/-- `handObservation` writes what `observeEntry` writes. -/
@[simp] theorem handObservation_keeps (s : State) (x : AimTarget) (o : Observation) :
    (handObservation s x o).pending = s.pending ∧ (handObservation s x o).elapsed = s.elapsed ∧
    (handObservation s x o).clock = s.clock ∧ (handObservation s x o).tickDue = s.tickDue ∧
    (handObservation s x o).boundary = s.boundary ∧ (handObservation s x o).untested = s.untested ∧
    (handObservation s x o).slots = s.slots ∧ (handObservation s x o).grant = s.grant ∧
    (handObservation s x o).sequence = s.sequence ∧ (handObservation s x o).drive = s.drive ∧
    (handObservation s x o).encoder = s.encoder ∧ (handObservation s x o).attempt = s.attempt ∧
    (handObservation s x o).distance = s.distance ∧ (handObservation s x o).requests = s.requests ∧
    (handObservation s x o).track = s.track ∧ (handObservation s x o).station = s.station ∧
    (handObservation s x o).rounds = s.rounds ∧ (handObservation s x o).power = s.power ∧
    (handObservation s x o).wakeLine = s.wakeLine ∧ (handObservation s x o).settings = s.settings ∧
    (handObservation s x o).powerOns = s.powerOns := by
  unfold handObservation; split <;> simp

/-- `endAttempt` writes what `decideCourse` writes, the table, the claims and the attempt. -/
@[simp] theorem endAttempt_keeps (s : State) (st : Status) (d : Option Nat) :
    (endAttempt s st d).pending = s.pending ∧ (endAttempt s st d).elapsed = s.elapsed ∧
    (endAttempt s st d).clock = s.clock ∧ (endAttempt s st d).tickDue = s.tickDue ∧
    (endAttempt s st d).boundary = s.boundary ∧ (endAttempt s st d).untested = s.untested ∧
    (endAttempt s st d).sequence = s.sequence ∧ (endAttempt s st d).drive = s.drive ∧
    (endAttempt s st d).encoder = s.encoder ∧ (endAttempt s st d).distance = s.distance ∧
    (endAttempt s st d).requests = s.requests ∧ (endAttempt s st d).power = s.power ∧
    (endAttempt s st d).wakeLine = s.wakeLine ∧ (endAttempt s st d).settings = s.settings ∧
    (endAttempt s st d).powerOns = s.powerOns := by
  unfold endAttempt; split
  · simp
  · split
    · simp
    · split <;> simp

/-- After an attempt's ending no attempt is in flight. -/
theorem endAttempt_attempt (s : State) (st : Status) (d : Option Nat) (h : s.attempt.isSome) :
    (endAttempt s st d).attempt = none := by
  unfold endAttempt; split
  · rename_i hn; simp [hn] at h
  · split
    · rfl
    · split <;> simp

/-- `touchTarget` writes `sets` alone. -/
@[simp] theorem touchTarget_keeps (s : State) (x : AimTarget) :
    (touchTarget s x).pending = s.pending ∧ (touchTarget s x).elapsed = s.elapsed ∧
    (touchTarget s x).clock = s.clock ∧ (touchTarget s x).tickDue = s.tickDue ∧
    (touchTarget s x).boundary = s.boundary ∧ (touchTarget s x).untested = s.untested ∧
    (touchTarget s x).ports = s.ports ∧ (touchTarget s x).claims = s.claims ∧ (touchTarget s x).slots = s.slots ∧
    (touchTarget s x).grant = s.grant ∧ (touchTarget s x).sequence = s.sequence ∧ (touchTarget s x).drive = s.drive ∧
    (touchTarget s x).encoder = s.encoder ∧ (touchTarget s x).attempt = s.attempt ∧
    (touchTarget s x).distance = s.distance ∧ (touchTarget s x).requests = s.requests ∧
    (touchTarget s x).track = s.track ∧ (touchTarget s x).station = s.station ∧ (touchTarget s x).rounds = s.rounds ∧
    (touchTarget s x).power = s.power ∧ (touchTarget s x).wakeLine = s.wakeLine ∧
    (touchTarget s x).settings = s.settings ∧ (touchTarget s x).powerOns = s.powerOns := by
  unfold touchTarget; split <;> simp

/-- `beginAttempt` writes `attempt` and `drive`. -/
@[simp] theorem beginAttempt_keeps (s : State) (i : SlotNo) (x : Solution) :
    (beginAttempt s i x).pending = s.pending ∧ (beginAttempt s i x).elapsed = s.elapsed ∧
    (beginAttempt s i x).clock = s.clock ∧ (beginAttempt s i x).tickDue = s.tickDue ∧
    (beginAttempt s i x).boundary = s.boundary ∧ (beginAttempt s i x).untested = s.untested ∧
    (beginAttempt s i x).sets = s.sets ∧ (beginAttempt s i x).ports = s.ports ∧
    (beginAttempt s i x).claims = s.claims ∧ (beginAttempt s i x).slots = s.slots ∧
    (beginAttempt s i x).grant = s.grant ∧ (beginAttempt s i x).sequence = s.sequence ∧
    (beginAttempt s i x).encoder = s.encoder ∧ (beginAttempt s i x).distance = s.distance ∧
    (beginAttempt s i x).requests = s.requests ∧ (beginAttempt s i x).track = s.track ∧
    (beginAttempt s i x).station = s.station ∧ (beginAttempt s i x).rounds = s.rounds ∧
    (beginAttempt s i x).power = s.power ∧ (beginAttempt s i x).wakeLine = s.wakeLine ∧
    (beginAttempt s i x).settings = s.settings ∧ (beginAttempt s i x).powerOns = s.powerOns := by
  simp [beginAttempt]

/-- `dispatch` writes what `complete` and `beginAttempt` write, the grant and the table. -/
@[simp] theorem dispatch_keeps (s : State) (i : SlotNo) (a : Aim) :
    (dispatch s i a).pending = s.pending ∧ (dispatch s i a).elapsed = s.elapsed ∧ (dispatch s i a).clock = s.clock ∧
    (dispatch s i a).tickDue = s.tickDue ∧ (dispatch s i a).boundary = s.boundary ∧
    (dispatch s i a).untested = s.untested ∧ (dispatch s i a).claims = s.claims ∧
    (dispatch s i a).sequence = s.sequence ∧ (dispatch s i a).encoder = s.encoder ∧
    (dispatch s i a).distance = s.distance ∧ (dispatch s i a).requests = s.requests ∧
    (dispatch s i a).power = s.power ∧ (dispatch s i a).wakeLine = s.wakeLine ∧
    (dispatch s i a).settings = s.settings ∧ (dispatch s i a).powerOns = s.powerOns := by
  simp only [dispatch]; split
  · simp
  · split <;> simp

/-! ### Rounds and what follows from an event -/

/-- `feedStep` writes what `placeAim` writes, and `rounds`. -/
@[simp] theorem feedStep_keeps (s : State) (n : RoundNo) :
    (feedStep s n).pending = s.pending ∧ (feedStep s n).elapsed = s.elapsed ∧ (feedStep s n).clock = s.clock ∧
    (feedStep s n).tickDue = s.tickDue ∧ (feedStep s n).boundary = s.boundary ∧
    (feedStep s n).untested = s.untested ∧ (feedStep s n).sets = s.sets ∧ (feedStep s n).claims = s.claims ∧
    (feedStep s n).encoder = s.encoder ∧ (feedStep s n).attempt = s.attempt ∧ (feedStep s n).requests = s.requests ∧
    (feedStep s n).station = s.station ∧ (feedStep s n).wakeLine = s.wakeLine ∧
    (feedStep s n).settings = s.settings ∧ (feedStep s n).powerOns = s.powerOns := by
  simp only [feedStep]; split
  · simp
  · split <;> simp

/-- `feedRound` writes what `feedStep` writes. -/
@[simp] theorem feedRound_keeps (fuel : Nat) (s : State) (n : RoundNo) :
    (feedRound fuel s n).pending = s.pending ∧ (feedRound fuel s n).elapsed = s.elapsed ∧
    (feedRound fuel s n).clock = s.clock ∧ (feedRound fuel s n).tickDue = s.tickDue ∧
    (feedRound fuel s n).boundary = s.boundary ∧ (feedRound fuel s n).untested = s.untested ∧
    (feedRound fuel s n).sets = s.sets ∧ (feedRound fuel s n).claims = s.claims ∧
    (feedRound fuel s n).encoder = s.encoder ∧ (feedRound fuel s n).attempt = s.attempt ∧
    (feedRound fuel s n).requests = s.requests ∧ (feedRound fuel s n).station = s.station ∧
    (feedRound fuel s n).wakeLine = s.wakeLine ∧ (feedRound fuel s n).settings = s.settings ∧
    (feedRound fuel s n).powerOns = s.powerOns := by
  induction fuel generalizing s with
  | zero => simp [feedRound]
  | succ k ih => unfold feedRound; split <;> simp [ih]

/-- `postSummary` writes `ports` alone. -/
@[simp] theorem postSummary_keeps (s : State) (n : RoundNo) (r : Round) :
    (postSummary s n r).pending = s.pending ∧ (postSummary s n r).elapsed = s.elapsed ∧
    (postSummary s n r).clock = s.clock ∧ (postSummary s n r).tickDue = s.tickDue ∧
    (postSummary s n r).boundary = s.boundary ∧ (postSummary s n r).untested = s.untested ∧
    (postSummary s n r).sets = s.sets ∧ (postSummary s n r).claims = s.claims ∧ (postSummary s n r).slots = s.slots ∧
    (postSummary s n r).grant = s.grant ∧ (postSummary s n r).sequence = s.sequence ∧
    (postSummary s n r).drive = s.drive ∧ (postSummary s n r).encoder = s.encoder ∧
    (postSummary s n r).attempt = s.attempt ∧ (postSummary s n r).distance = s.distance ∧
    (postSummary s n r).requests = s.requests ∧ (postSummary s n r).track = s.track ∧
    (postSummary s n r).station = s.station ∧ (postSummary s n r).rounds = s.rounds ∧
    (postSummary s n r).power = s.power ∧ (postSummary s n r).wakeLine = s.wakeLine ∧
    (postSummary s n r).settings = s.settings ∧ (postSummary s n r).powerOns = s.powerOns := by
  simp [postSummary]

/-- `endRun` writes `ports` and `rounds`. -/
@[simp] theorem endRun_keeps (s : State) (n : RoundNo) :
    (endRun s n).pending = s.pending ∧ (endRun s n).elapsed = s.elapsed ∧ (endRun s n).clock = s.clock ∧
    (endRun s n).tickDue = s.tickDue ∧ (endRun s n).boundary = s.boundary ∧ (endRun s n).untested = s.untested ∧
    (endRun s n).sets = s.sets ∧ (endRun s n).claims = s.claims ∧ (endRun s n).slots = s.slots ∧
    (endRun s n).grant = s.grant ∧ (endRun s n).sequence = s.sequence ∧ (endRun s n).drive = s.drive ∧
    (endRun s n).encoder = s.encoder ∧ (endRun s n).attempt = s.attempt ∧ (endRun s n).distance = s.distance ∧
    (endRun s n).requests = s.requests ∧ (endRun s n).track = s.track ∧ (endRun s n).station = s.station ∧
    (endRun s n).power = s.power ∧ (endRun s n).wakeLine = s.wakeLine ∧ (endRun s n).settings = s.settings ∧
    (endRun s n).powerOns = s.powerOns := by
  simp [endRun]

/-- `serveRound` writes what `feedStep` writes. -/
@[simp] theorem serveRound_keeps (s : State) (n : RoundNo) :
    (serveRound s n).pending = s.pending ∧ (serveRound s n).elapsed = s.elapsed ∧ (serveRound s n).clock = s.clock ∧
    (serveRound s n).tickDue = s.tickDue ∧ (serveRound s n).boundary = s.boundary ∧
    (serveRound s n).untested = s.untested ∧ (serveRound s n).sets = s.sets ∧ (serveRound s n).claims = s.claims ∧
    (serveRound s n).encoder = s.encoder ∧ (serveRound s n).attempt = s.attempt ∧
    (serveRound s n).requests = s.requests ∧ (serveRound s n).station = s.station ∧
    (serveRound s n).wakeLine = s.wakeLine ∧ (serveRound s n).settings = s.settings ∧
    (serveRound s n).powerOns = s.powerOns := by
  simp only [serveRound]; split <;> simp

/-- `serveRounds` writes what `feedStep` writes. -/
@[simp] theorem serveRounds_keeps (s : State) :
    (serveRounds s).pending = s.pending ∧ (serveRounds s).elapsed = s.elapsed ∧ (serveRounds s).clock = s.clock ∧
    (serveRounds s).tickDue = s.tickDue ∧ (serveRounds s).boundary = s.boundary ∧
    (serveRounds s).untested = s.untested ∧ (serveRounds s).sets = s.sets ∧ (serveRounds s).claims = s.claims ∧
    (serveRounds s).encoder = s.encoder ∧ (serveRounds s).attempt = s.attempt ∧
    (serveRounds s).requests = s.requests ∧ (serveRounds s).station = s.station ∧
    (serveRounds s).wakeLine = s.wakeLine ∧ (serveRounds s).settings = s.settings ∧
    (serveRounds s).powerOns = s.powerOns := by
  unfold serveRounds; simp only [serveRound_keeps, and_self]

/-- The arbiter acts in one of four ways: it suspends or resumes a track that holds the axes, dispatches an aim, or gives
the axes to a waiting track start. -/
theorem arbitrate_cases {s t : State} (h : arbitrate s = some t) :
    s.grant.active = none ∧
    ((s.grant.track = .holding false ∧ t = suspendTrack s) ∨ (s.grant.track = .holding true ∧ t = resumeTrack s) ∨
      (∃ n, s.grant.track = .waiting n ∧ mayChoose s = true ∧ t = takeAxes s) ∨
      (∃ i a, bestQueued s = some (i, a) ∧ mayChoose s = true ∧ s.grant.track ≠ .holding false ∧ t = dispatch s i a)) := by
  unfold arbitrate at h
  split at h
  · cases h
  · rename_i ha
    refine ⟨by simpa using ha, ?_⟩
    split at h
    · rename_i hg
      split at h
      · cases h; exact Or.inl ⟨hg, rfl⟩
      · cases h
    · rename_i hg
      split at h
      · rename_i hb
        split at h
        · split at h
          · rename_i hm
            cases h
            exact Or.inr (Or.inr (Or.inr ⟨_, _, hb, hm, by simp [hg], rfl⟩))
          · cases h
        · cases h; exact Or.inr (Or.inl ⟨hg, rfl⟩)
      · cases h; exact Or.inr (Or.inl ⟨hg, rfl⟩)
    · rename_i n hg
      split at h
      · rename_i hm
        split at h
        · rename_i hb
          split at h
          · cases h; exact Or.inr (Or.inr (Or.inl ⟨n, hg, hm, rfl⟩))
          · cases h; exact Or.inr (Or.inr (Or.inr ⟨_, _, hb, hm, by simp [hg], rfl⟩))
        · cases h; exact Or.inr (Or.inr (Or.inl ⟨n, hg, hm, rfl⟩))
      · cases h
    · rename_i hg
      split at h
      · rename_i hm
        rw [Option.map_eq_some_iff] at h
        obtain ⟨⟨i, a⟩, hb, rfl⟩ := h
        exact Or.inr (Or.inr (Or.inr ⟨i, a, hb, hm, by simp [hg], rfl⟩))
      · cases h

/-- A condition kept by serving the rounds, by the arbiter's acts and by the idleness test is kept by what follows from
an event. -/
theorem afterEvent_induct (P : State → Prop) (serve : ∀ s n, P s → P (serveRound s n))
    (act : ∀ s t, P s → arbitrate s = some t → P t) (idle : ∀ s, P s → P (idleTest s)) {s : State} (h : P s) :
    P (afterEvent s) := by
  have rounds : ∀ s, P s → P (serveRounds s) := by
    intro s h; rw [serveRounds]; exact serve _ _ (serve _ _ (serve _ _ (serve _ _ h)))
  have follow : ∀ fuel s, P s → P (followOn fuel s) := by
    intro fuel
    induction fuel with
    | zero => intro s h; rw [followOn]; exact idle s h
    | succ k ih =>
      intro s h
      rw [followOn]
      split
      · rename_i hs
        exact ih _ (act _ _ (rounds s h) hs)
      · exact idle _ (rounds s h)
  rw [afterEvent]; exact follow followTurns s h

· · · · · · ·

Problem to work on |
Reply with the lines from the one that contains "induction fuel with" through the last line of the material above, copied exactly and nothing else.

Output |
    induction fuel with
    | zero => intro s h; rw [followOn]; exact idle s h
    | succ k ih =>
      intro s h
      rw [followOn]
      split
      · rename_i hs
        exact ih _ (act _ _ (rounds s h) hs)
      · exact idle _ (rounds s h)
  rw [afterEvent]; exact follow followTurns s h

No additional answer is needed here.